10. (C) RESTRAINTS ON ANTI-AMERICANISM: There are several
factors that have restrained the rise in anti-American
sentiment. Most observers point to the large population of
Syrians living in the U.S., many of them Amcits. Almost any
Syrian family has some relative living and prospering in the
U.S. Many Syrians dream of following these relatives to the
U.S. and view it as a land of opportunity and freedom,
leading many Syrians to distinguish between USG policies and
the American people.
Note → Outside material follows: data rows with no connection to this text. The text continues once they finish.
/-- Everything an instruction can do to hidden state: leave it alone, start a handler, or begin a dispatch (R110,
R170, R191). -/
theorem exec_cases {i : Instr} {s t : State} (h : exec i s = .next t) :
    Calm (mayWrite i) s t ∨
    (s.hRun = .none ∧ ∃ r, r ≠ .none ∧ t = (s.startHandler r).give .none) ∨
    (s.hRun = .none ∧ i = .evNewrequest ∧
      ∃ u, newRequest s = .ok u ∧ t = ((u.follow [.call]).dispatchContext).give .none) := by
  have start : ∀ {r}, r ≠ .none → command s (.ok (s.startHandler r)) = .next t →
      s.hRun = .none ∧ ∃ r, r ≠ .none ∧ t = (s.startHandler r).give .none := by
    intro r hr h
    obtain ⟨hb, u, hu, rfl⟩ := command_next.1 h
    cases hu
    exact ⟨busy_eq_false.1 hb, r, hr, rfl⟩
  cases i with
  | epInit => exact .inl (command_calm h epInit_calm)
  | epCancel => exact .inl (command_calm h epCancel_calm)
  | epArm => exact .inl (command_calm h epArm_calm)
  | epClrdone => exact .inl (command_calm h epClrdone_calm)
  | epStall => exact .inl (command_calm h epStall_calm)
  | epTac => exact .inl (returning_calm h epTac_calm)
  | epTas => exact .inl (returning_calm h epTas_calm)
  | ifaClr m => exact .inl (command_calm_ok h (ifaClr_calm m s))
  | ifbClr m => exact .inl (command_calm_ok h (ifbClr_calm m s))
  | setAddr a => exact .inl (command_calm_ok h (setAddr_calm a s))
  | attach => exact .inl (command_calm_ok h (attach_calm s))
  | detach => exact .inl (command_calm_ok h (detach_calm s))
  | intEnable b r => exact .inl (command_calm_ok h (intEnable_calm b r s))
  | nvmcmdWr v => exact .inl (command_calm_ok h (nvmcmdWr_calm v s))
  | usbReinit => exact .inl (command_calm h usbReinit_calm)
  | ctlIn => exact .inl (command_calm h ctlIn_calm)
  | ctlOut => exact .inl (command_calm h ctlOut_calm)
  | ctlAck => exact .inl (command_calm h ctlAck_calm)
  | ctlStall => exact .inl (command_calm h ctlStall_calm)
  | evCtloutDone => exact .inl (command_calm h evCtloutDone_calm)
  | evCtlinDone f => exact .inl (command_calm_ok h (evCtlinDone_calm f s))
  | bridgeCopy => exact .inl (command_calm h bridgeCopy_calm)
  | bufCopy => exact .inl (command_calm h bufCopy_calm)
  | ramWr => exact .inl (command_calm h ramWr_calm)
  | epIsdone | epIsready | epIsempty | epNextbank | epRdstatus | epRdcnt | epRdctrl | gRd | ramRd =>
    exact .inl (query_calm h)
  | busSetup | busOut | busIn | busSof | busReset | busSuspend | busResume | busCrcerr =>
    exact .inl (busEvent_calm rfl h)
  | svcBusevent => exact .inr (.inl (start (by decide) h))
  | svcTrncompl => exact .inr (.inl (start (by decide) h))
  | evNewrequest =>
    obtain ⟨hb, u, hu, rfl⟩ := command_next.1 h
    obtain ⟨v, hv, rfl⟩ := map_ok.1 hu
    obtain ⟨w, hw, rfl⟩ := map_ok.1 hv
    exact .inr (.inr ⟨busy_eq_false.1 hb, rfl, w, hw, rfl⟩)

/-- An instruction changes no global register but those it may write (R30 to R37, R234). -/
theorem exec_globals {i : Instr} {s t : State} (h : exec i s = .next t) : sameGlobalsBut s t (mayWrite i) := by
  rcases exec_cases h with hc | ⟨-, r, -, rfl⟩ | ⟨-, rfl, u, hu, rfl⟩
  · exact hc.globals
  · simp [sameGlobalsBut]
  · obtain ⟨bytes, -, -, rfl⟩ := newRequest_ok.1 hu
    simp [sameGlobalsBut, mayWrite]

/-- `mayWrite`, read the other way: the instructions that may write each register. -/
theorem mayWrite_writers (i : Instr) :
    (0 ∈ mayWrite i → i = .attach ∨ i = .detach ∨ ∃ b c, i = .intEnable b c) ∧
    (1 ∈ mayWrite i → i = .usbReinit ∨ ∃ a, i = .setAddr a) ∧
    (2 ∈ mayWrite i → isBusEvent i = true ∨ ∃ m, i = .ifaClr m) ∧
    (3 ∈ mayWrite i → isBusEvent i = true ∨ i = .usbReinit ∨ ∃ m, i = .ifbClr m) ∧
    (4 ∈ mayWrite i → i = .usbReinit ∨ (∃ n, i = .ctlIn n) ∨ i = .ctlOut ∨ i = .ctlAck ∨ i = .ctlStall ∨
      i = .evNewrequest ∨ i = .evCtloutDone ∨ ∃ f, i = .evCtlinDone f) ∧
    (5 ∈ mayWrite i → i = .evNewrequest) ∧
    (6 ∈ mayWrite i → ∃ v, i = .nvmcmdWr v) := by
  cases i <;> simp [mayWrite, isBusEvent]

/-- Settles O58: `exec_globals` frames each instruction by the registers it may write. -/
theorem globalWriters : Obligations.GlobalWriters := by
  intro i s t h
  obtain ⟨h0, h1, h2, h3, h4, h5, h6⟩ := exec_globals h
  obtain ⟨w0, w1, w2, w3, w4, w5, w6⟩ := mayWrite_writers i
  have listed : ∀ {k : Nat} {p : Prop}, (k ∉ mayWrite i → p) → ¬p → k ∈ mayWrite i := Decidable.not_imp_symm
  exact ⟨fun hn => w0 (listed h0 hn), fun hn => w1 (listed h1 hn), fun hn => w2 (listed h2 hn),
    fun hn => w3 (listed h3 hn), fun hn => w4 (listed h4 hn), fun hn => w5 (listed h5 hn),
    fun hn => w6 (listed h6 hn)⟩

end Sys2Proof.Machine
end

section
/-! SUPPORT. Everything a micro-step can do to hidden state: one inversion lemma for the steps of a dispatch, one for
each handler. -/
namespace Sys2Proof.Machine

/-! ## The dispatch -/

/-- The call of N2 asks, notes and stores, and lays out the rest of the dispatch (R192 to R195, R198, R199). -/
theorem callCollaborator_cases {s t : State} (h : callCollaborator s = .ok t) :
    ∃ l u plan, Calm l s u ∧ t = u.plan plan := by
  obtain ⟨r, -, h⟩ := bind_ok.1 h
  split at h
  · cases h
    exact ⟨_, _, _, emit_calm s _, rfl⟩
  · cases h
    exact ⟨_, _, _, (answered_calm s _).trans (emit_calm _ _), rfl⟩
  · cases h
    exact ⟨_, _, _, (answered_calm s _).trans (emit_calm _ _), rfl⟩
  · cases h
    exact ⟨_, _, _, emit_calm s _, rfl⟩
  · simp only at h
    split at h
    · cases h
      exact ⟨_, _, _, (answered_calm s _).trans (emit_calm _ _), rfl⟩
    · obtain ⟨u, hu, h⟩ := bind_ok.1 h
      cases h
      exact ⟨_, _, _, ((answered_calm s _).trans (emit_calm _ _)).trans (memWrite_calm hu), rfl⟩

/-- N3 passes only outside `SetupReceived` (R191). -/
theorem checkDispatched_ok {s t : State} (h : checkDispatched s = .ok t) : t = s ∧ s.ctlstate ≠ csSetup := by
  unfold checkDispatched at h
  split at h
  · cases h
  · rename_i hc
    cases h
    exact ⟨rfl, fun he => hc (by rw [he]; decide)⟩

/-- Everything a step of a dispatch can do (R191 to R199, R103): the call lays out the rest, a turn of the wait stays
where it was, and every other step is a command's operation or the check N3. -/
theorem runDispStep_cases {whole s t : State} {x : DispStep} (h : runDispStep whole s x = .ok t) :
    (x = .call ∧ ∃ l u plan, Calm l s u ∧ t = u.plan plan) ∨ (x = .poll ∧ t = whole) ∨
    (x ≠ .call ∧ (∃ l, Calm l s t) ∧ (x = .n3 → t.ctlstate ≠ csSetup)) := by
  cases x with
  | call => exact .inl ⟨rfl, callCollaborator_cases h⟩
  | overrun => cases h
  | bridgeCopy => exact .inr (.inr ⟨by simp, ⟨_, bridgeCopy_calm h⟩, by simp⟩)
  | bufCopy => exact .inr (.inr ⟨by simp, ⟨_, bufCopy_calm h⟩, by simp⟩)
  | ctlIn => exact .inr (.inr ⟨by simp, ⟨_, ctlIn_calm h⟩, by simp⟩)
  | ctlOut => exact .inr (.inr ⟨by simp, ⟨_, ctlOut_calm h⟩, by simp⟩)
  | ctlAck => exact .inr (.inr ⟨by simp, ⟨_, ctlAck_calm h⟩, by simp⟩)
  | ctlStall => exact .inr (.inr ⟨by simp, ⟨_, ctlStall_calm h⟩, by simp⟩)
  | poll =>
    obtain ⟨r, -, rfl⟩ := map_ok.1 h
    split
    · exact .inr (.inr ⟨by simp, ⟨_, calm_refl s⟩, by simp⟩)
    · exact .inr (.inl ⟨rfl, rfl⟩)
  | detach =>
    cases h
    exact .inr (.inr ⟨by simp, ⟨_, detach_calm s⟩, by simp⟩)
  | n3 =>
    obtain ⟨rfl, hc⟩ := checkDispatched_ok h
    exact .inr (.inr ⟨by simp, ⟨_, calm_refl t⟩, fun _ => hc⟩)
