section
variable (v : Bool) (s : State)
@[simp] theorem State.setC_l : (s.setC v).l = s.l := rfl
@[simp] theorem State.setC_f : (s.setC v).f = s.f := rfl
@[simp] theorem State.setC_p : (s.setC v).p = s.p := rfl
@[simp] theorem State.setC_mod : (s.setC v).mod = s.mod := rfl
@[simp] theorem State.setC_mprime : (s.setC v).mprime = s.mprime := rfl
@[simp] theorem State.setC_rr : (s.setC v).rr = s.rr := rfl
@[simp] theorem State.setC_rone : (s.setC v).rone = s.rone := rfl
@[simp] theorem State.setC_ca : (s.setC v).ca = s.ca := rfl
@[simp] theorem State.setC_cb : (s.setC v).cb = s.cb := rfl
@[simp] theorem State.setC_status : (s.setC v).status = { s.status with c := v } := rfl
@[simp] theorem State.setC_errcmd : (s.setC v).errcmd = s.errcmd := rfl
@[simp] theorem State.setC_geom : (s.setC v).geom = s.geom := rfl
@[simp] theorem State.setC_draws : (s.setC v).draws = s.draws := rfl
@[simp] theorem State.setC_hostIn : (s.setC v).hostIn = s.hostIn := rfl
@[simp] theorem State.setC_hostOut : (s.setC v).hostOut = s.hostOut := rfl
@[simp] theorem State.setC_W : (s.setC v).W = s.W := rfl
@[simp] theorem State.setC_n : (s.setC v).n = s.n := rfl
@[simp] theorem State.setC_readL (q : Reg) : (s.setC v).readL q = s.readL q := rfl
@[simp] theorem State.setC_readF (q : Reg) : (s.setC v).readF q = s.readF q := rfl
@[simp] theorem State.setC_readP (q : Reg) : (s.setC v).readP q = s.readP q := rfl
end

section
variable (v : Cmp) (s : State)
@[simp] theorem State.setCmp_l : (s.setCmp v).l = s.l := rfl
@[simp] theorem State.setCmp_f : (s.setCmp v).f = s.f := rfl
@[simp] theorem State.setCmp_p : (s.setCmp v).p = s.p := rfl
@[simp] theorem State.setCmp_mod : (s.setCmp v).mod = s.mod := rfl
@[simp] theorem State.setCmp_mprime : (s.setCmp v).mprime = s.mprime := rfl
@[simp] theorem State.setCmp_rr : (s.setCmp v).rr = s.rr := rfl
@[simp] theorem State.setCmp_rone : (s.setCmp v).rone = s.rone := rfl
@[simp] theorem State.setCmp_ca : (s.setCmp v).ca = s.ca := rfl
@[simp] theorem State.setCmp_cb : (s.setCmp v).cb = s.cb := rfl
@[simp] theorem State.setCmp_status : (s.setCmp v).status = { s.status with cmp := v } := rfl
@[simp] theorem State.setCmp_errcmd : (s.setCmp v).errcmd = s.errcmd := rfl
@[simp] theorem State.setCmp_geom : (s.setCmp v).geom = s.geom := rfl
@[simp] theorem State.setCmp_draws : (s.setCmp v).draws = s.draws := rfl
@[simp] theorem State.setCmp_hostIn : (s.setCmp v).hostIn = s.hostIn := rfl
@[simp] theorem State.setCmp_hostOut : (s.setCmp v).hostOut = s.hostOut := rfl
@[simp] theorem State.setCmp_W : (s.setCmp v).W = s.W := rfl
@[simp] theorem State.setCmp_n : (s.setCmp v).n = s.n := rfl
@[simp] theorem State.setCmp_readL (q : Reg) : (s.setCmp v).readL q = s.readL q := rfl
@[simp] theorem State.setCmp_readF (q : Reg) : (s.setCmp v).readF q = s.readF q := rfl
@[simp] theorem State.setCmp_readP (q : Reg) : (s.setCmp v).readP q = s.readP q := rfl
end

section
variable (v : Bool) (s : State)
@[simp] theorem State.setT_l : (s.setT v).l = s.l := rfl
@[simp] theorem State.setT_f : (s.setT v).f = s.f := rfl
@[simp] theorem State.setT_p : (s.setT v).p = s.p := rfl
@[simp] theorem State.setT_mod : (s.setT v).mod = s.mod := rfl
@[simp] theorem State.setT_mprime : (s.setT v).mprime = s.mprime := rfl
@[simp] theorem State.setT_rr : (s.setT v).rr = s.rr := rfl
@[simp] theorem State.setT_rone : (s.setT v).rone = s.rone := rfl
@[simp] theorem State.setT_ca : (s.setT v).ca = s.ca := rfl
@[simp] theorem State.setT_cb : (s.setT v).cb = s.cb := rfl
@[simp] theorem State.setT_status : (s.setT v).status = { s.status with t := v } := rfl
@[simp] theorem State.setT_errcmd : (s.setT v).errcmd = s.errcmd := rfl
@[simp] theorem State.setT_geom : (s.setT v).geom = s.geom := rfl
@[simp] theorem State.setT_draws : (s.setT v).draws = s.draws := rfl
@[simp] theorem State.setT_hostIn : (s.setT v).hostIn = s.hostIn := rfl
@[simp] theorem State.setT_hostOut : (s.setT v).hostOut = s.hostOut := rfl
@[simp] theorem State.setT_W : (s.setT v).W = s.W := rfl
@[simp] theorem State.setT_n : (s.setT v).n = s.n := rfl
@[simp] theorem State.setT_readL (q : Reg) : (s.setT v).readL q = s.readL q := rfl
@[simp] theorem State.setT_readF (q : Reg) : (s.setT v).readF q = s.readF q := rfl
@[simp] theorem State.setT_readP (q : Reg) : (s.setT v).readP q = s.readP q := rfl
end

section
variable (v : Bool) (s : State)
@[simp] theorem State.setCfgok_l : (s.setCfgok v).l = s.l := rfl
@[simp] theorem State.setCfgok_f : (s.setCfgok v).f = s.f := rfl
@[simp] theorem State.setCfgok_p : (s.setCfgok v).p = s.p := rfl
@[simp] theorem State.setCfgok_mod : (s.setCfgok v).mod = s.mod := rfl
@[simp] theorem State.setCfgok_mprime : (s.setCfgok v).mprime = s.mprime := rfl
@[simp] theorem State.setCfgok_rr : (s.setCfgok v).rr = s.rr := rfl
@[simp] theorem State.setCfgok_rone : (s.setCfgok v).rone = s.rone := rfl
@[simp] theorem State.setCfgok_ca : (s.setCfgok v).ca = s.ca := rfl
@[simp] theorem State.setCfgok_cb : (s.setCfgok v).cb = s.cb := rfl
@[simp] theorem State.setCfgok_status : (s.setCfgok v).status = { s.status with cfgok := v } := rfl
@[simp] theorem State.setCfgok_errcmd : (s.setCfgok v).errcmd = s.errcmd := rfl
@[simp] theorem State.setCfgok_geom : (s.setCfgok v).geom = s.geom := rfl
@[simp] theorem State.setCfgok_draws : (s.setCfgok v).draws = s.draws := rfl
@[simp] theorem State.setCfgok_hostIn : (s.setCfgok v).hostIn = s.hostIn := rfl
@[simp] theorem State.setCfgok_hostOut : (s.setCfgok v).hostOut = s.hostOut := rfl
@[simp] theorem State.setCfgok_W : (s.setCfgok v).W = s.W := rfl
@[simp] theorem State.setCfgok_n : (s.setCfgok v).n = s.n := rfl
@[simp] theorem State.setCfgok_readL (q : Reg) : (s.setCfgok v).readL q = s.readL q := rfl
@[simp] theorem State.setCfgok_readF (q : Reg) : (s.setCfgok v).readF q = s.readF q := rfl
@[simp] theorem State.setCfgok_readP (q : Reg) : (s.setCfgok v).readP q = s.readP q := rfl
end
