/-- `T` after `PONC`, for a point inside the contract. -/
theorem ponc_decides (hw : ws.val + 4 ≤ 16) (hP : InContract s (s.readP ra)) :
    ∃ b, Decides (.ponc ra ws) s (window ws 4) b ∧ (b = true ↔ OnCurve s (s.readP ra)) := by
  obtain ⟨_, h0, hM, hodd⟩ := modulus hs
  refine ⟨_, decides_of_requireWs hs (windowGood_nil hw) rfl rfl, ?_⟩
  rw [onCurve_iff, ← onCurve_eq_true_iff h0 hM hodd]
  by_cases hz : (s.readP ra).z = 0
  · rw [if_pos (isInf_iff.2 hz)]
    simp [hz]
  · rw [if_neg (isInf_iff.not.2 hz), if_pos ((coordsOk_iff hs).2 (hP.resolve_right hz))]
    simp [hz]

theorem peq_decides (hw : ws.val + 4 ≤ 16) (hP : InContract s (s.readP ra)) (hQ : InContract s (s.readP rb)) :
    Decides (.peq ra rb ws) s (window ws 4) (pointEq s.n s.mod (s.readP ra) (s.readP rb)) :=
  decides_of_requireWs hs (windowGood_nil hw) rfl (if_pos (pointOk_both hs hP hQ))
end

/-- Settles O42: the test of R288, read in the residues. -/
theorem curveEquationTest : Obligations.CurveEquationTest := by
  intro ra ws s hs hw
  refine ⟨RoundTrip.ponc ra ws rfl, fun hP => ?_⟩
  obtain ⟨b, hdecides, hb⟩ := ponc_decides hs ra ws hw hP
  exact hdecides.iff hb

/-- Settles O43: the test of R290, read in the residues. -/
theorem pointEquality : Obligations.PointEquality := fun ra rb ws _ hs hp hw hP hQ =>
  ⟨RoundTrip.peq ra rb ws rfl, (peq_decides hs ra rb ws hw hP hQ).iff (pointEq_iff hs hp hP hQ)⟩

/-! ### `PDBL` and `PADDD` -/

section
variable {s : State} {P Q : Point} (hs : Configured s)
include hs

theorem below_dbl (P : Point) : Below s (dbl s.n s.mod s.ca P) := by
  obtain ⟨hn, h0, hM, _⟩ := modulus hs
  exact dbl_lt hn h0 hM

theorem below_addInner (P Q : Point) : Below s (addInner s.n s.mod P Q (abcd s.n s.mod P Q)) := by
  obtain ⟨_, h0, hM, _⟩ := modulus hs
  exact addInner_lt h0 hM

/-- The residues of the doubling formula. -/
theorem elem_dbl {S T x' : ZMod s.mod} (P : Point) (hS : S = 4 * elem s P.x * elem s P.y ^ 2)
    (hT : T = 3 * elem s P.x ^ 2 + elem s s.ca * elem s P.z ^ 4) (hx : x' = T ^ 2 - 2 * S) :
    elem s (dbl s.n s.mod s.ca P).x = x' ∧
    elem s (dbl s.n s.mod s.ca P).y = T * (S - x') - 8 * elem s P.y ^ 4 ∧
    elem s (dbl s.n s.mod s.ca P).z = 2 * elem s P.y * elem s P.z := by
  obtain ⟨hn, h0, hM, _⟩ := modulus hs
  have hS' : S = elt s.n s.mod (dblS s.n s.mod P) := hS.trans (elt_dblS hn h0 hM).symm
  have hT' : T = elt s.n s.mod (dblT s.n s.mod s.ca P) := hT.trans (elt_dblT h0 hM).symm
  have hx' : x' = elt s.n s.mod (dblX s.n s.mod s.ca P) := by rw [elt_dblX hn h0 hM, hx, hT', hS']
  refine ⟨hx'.symm, ?_, elt_dbl_z hn h0 hM⟩
  rw [hT', hS', hx']
  exact elt_dbl_y hn h0 hM

/-- The residues of the chord formula. -/
theorem elem_addInner {A C E F x : ZMod s.mod} (P Q : Point) (hA : A = elem s P.x * elem s Q.z ^ 2)
    (hC : C = elem s P.y * elem s Q.z ^ 3) (hE : E = elem s Q.x * elem s P.z ^ 2 - A)
    (hF : F = elem s Q.y * elem s P.z ^ 3 - C) (hx : x = F ^ 2 - 2 * A * E ^ 2 - E ^ 3) :
    elem s (addInner s.n s.mod P Q (abcd s.n s.mod P Q)).x = x ∧
    elem s (addInner s.n s.mod P Q (abcd s.n s.mod P Q)).y = F * (A * E ^ 2 - x) - C * E ^ 3 ∧
    elem s (addInner s.n s.mod P Q (abcd s.n s.mod P Q)).z = elem s P.z * elem s Q.z * E := by
  obtain ⟨_, h0, hM, _⟩ := modulus hs
  have hk := abcd_lt (n := s.n) (P := P) (Q := Q) h0
  obtain ⟨hkA, hkB, hkC, hkD⟩ := elt_abcd (n := s.n) (M := s.mod) (P := P) (Q := Q)
  have hx3 := elt_chordX h0 hM hk
  have hy3 := elt_addInner_y (P := P) (Q := Q) h0 hM hk
  have hz3 := elt_addInner_z (P := P) (Q := Q) hM hk
  rw [hkA, hkB, hkC, hkD] at hx3 hy3
  rw [hkA, hkB] at hz3
  rw [hx3] at hy3
  subst hF hE hC hA hx
  exact ⟨hx3, hy3, hz3⟩

variable (rd ra rb ws : Reg)

theorem pdbl_leaves (hw : ws.val + 2 ≤ 16) (hP : Below s (s.readP ra)) :
    Leaves (.pdbl rd ra ws) s rd (window ws 2) (dbl s.n s.mod s.ca (s.readP ra)) :=
  (leaves_writeP_ws hs (windowGood_nil hw) rfl (if_pos ((coordsOk_iff hs).2 hP))).of_eq
    (stored_of_below hs (below_dbl hs _))

theorem pdbl_leaves_infinite (hw : ws.val + 2 ≤ 16) (hz : (s.readP ra).z = 0) :
    ∃ R, R.z = 0 ∧ Leaves (.pdbl rd ra ws) s rd (window ws 2) R := by
  by_cases hP : Below s (s.readP ra)
  · refine ⟨_, (elem_z_eq_zero hs (below_dbl hs _)).1 ?_, pdbl_leaves hs rd ra ws hw hP⟩
    obtain ⟨_, _, hz'⟩ := elem_dbl hs (s.readP ra) rfl rfl rfl
    rw [hz', hz, elem_zero, mul_zero]
  · exact ⟨_, Nat.zero_mod _, leaves_writeP_ws hs (windowGood_nil hw) rfl
      ((if_neg ((coordsOk_iff hs).not.2 hP)).trans (if_pos (isInf_iff.2 hz)))⟩
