/-- The recovery unit (R135, R136, R146, R147). `mark`: the closing mark whose stored count is reported; its failed list
is used only with a CLEAN outcome (R136). -/
structure Recovery where
  report : Option Report
  building : Option Report
  scanning : Bool
  slot : Option Slot
  checkpoint : Option Checkpoint
  outcome : Outcome
  mark : Option ClosingMark
  deriving DecidableEq, Repr

structure State where
  pending : List Instr
  now : Nat
  free : Nat
  out : List LinkAction
  device : DeviceState
  window : Window
  cc : ChannelController
  staging : Staging
  journal : Journal
  txns : TxnUnit
  budget : Budget
  monitor : Monitor
  store : StoreEngine
  array : NvArray
  supply : Supply
  clock : Clock
  recovery : Recovery
  deriving DecidableEq, Repr

/-- No step of this model ends in a fault: the manual gives every event of its table an effect in every state
(NOTES.md, Stops). The type has no constructor. -/
inductive Fault where
  deriving DecidableEq, Repr

/-- Reasons for a refusal. -/
inductive Refusal where
  /-- Raised only by an arm of exec whose command has no meaning yet; safe. No arm of this model uses it. -/
  | notModelled (mnemonic : String)
  deriving DecidableEq, Repr

abbrev Result := Host.Outcome State Fault Refusal

/-- The state right after reset: the entry to RECALL (R132) of a part supplied for the first time (log entry 4), with
V read as 0 mV, so that learning waits for the 3.0 V crossing (R55). Journal values that the manual leaves undefined
until recovery stand in their empty form (log entry 5). -/
def State.reset : State :=
  { pending := [], now := 0, free := 0, out := [], device := .recall,
    window := { enable := false, ctrlBaseLo := 0, ctrlBaseHi := 0, latchedBase := 0, ctrlFault := none },
    cc := { chans := Vector.replicate 16 Channel.closed, fetch := none, lastServed := 15, fetchPaused := false,
            alerts := [], alertWaiters := [], posts := [], statusWrites := [] },
    staging := { buffers := [], waiters := [] },
    journal := { segs := Vector.replicate 512 Segment.freeForm, chain := [], sram := [], nextSeq := 1, head := 0,
                 format := 0, formatted := false, full := false, readBuffers := [], readWaiters := [] },
    txns := { table := [], nextSerial := 1 },
    budget := { b := 0, limit := 512, headroom := 8, held := [], exposed := false, pressure := true },
    monitor := { charge := .charging, learning := .waiting, learned := none, inUse := 1200, v := 0, c := 0,
                 chargeStart := 0, faultRaised := false, sagStart := none, sagRaised := false, keptCrossing := 0,
                 nextMeasurement := 5000 },
    store := { queue := [], op := none, storedThrough := 0, waiting := [], reservationWaiters := [],
               metadataDirty := false, jobsSinceDirty := 0, newest := none, idleDelay := 20, idleTimer := none,
               lineStore := .none, phase := .none, storedCount := 0, failedList := [], failedOverflow := false,
               emergencyGeneration := 0, handedD := 0, handedExposed := false },
    array := { shadow := [], slotA := none, slotB := none, closing := none },
    supply := { good := true, latch := false, driveLow := false },
    clock := { ticks := 0, epoch := 0, intact := true, stopLatch := false, validMarker := false, oscRunning := true,
               batteryGood := true, clockValid := false, lastStamp := none, transfer := none, batteryHeld := false,
               stopRecorded := false, vbatGood := true },
    recovery := { report := none, building := none, scanning := false, slot := none, checkpoint := none,
                  outcome := .unformatted, mark := none } }

end Sys2Proof.Machine
end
The unanimity of the UNSC vote on
Resolution 1636 has also tempered anti-American sentiment and
made it more difficult (but not impossible) for the SARG to
argue that Mehlis is a USG conspiracy.


11. (C) Finally, influential voices in the SARG that argue
that Syria needs good relations with the U.S. in the future,
and needs to avoid a major confrontation with the lone
superpower have also served to check its fanning of
anti-American sentiment. As a result, the government has
generally opted for coded language, turned off campaigns such
as that in the mosques before they got out of hand, and used
controlled doses of anti-American sentiment as a tool to
foment Syrian nationalist sentiment and to highlight the
common bond between the regime and the nation.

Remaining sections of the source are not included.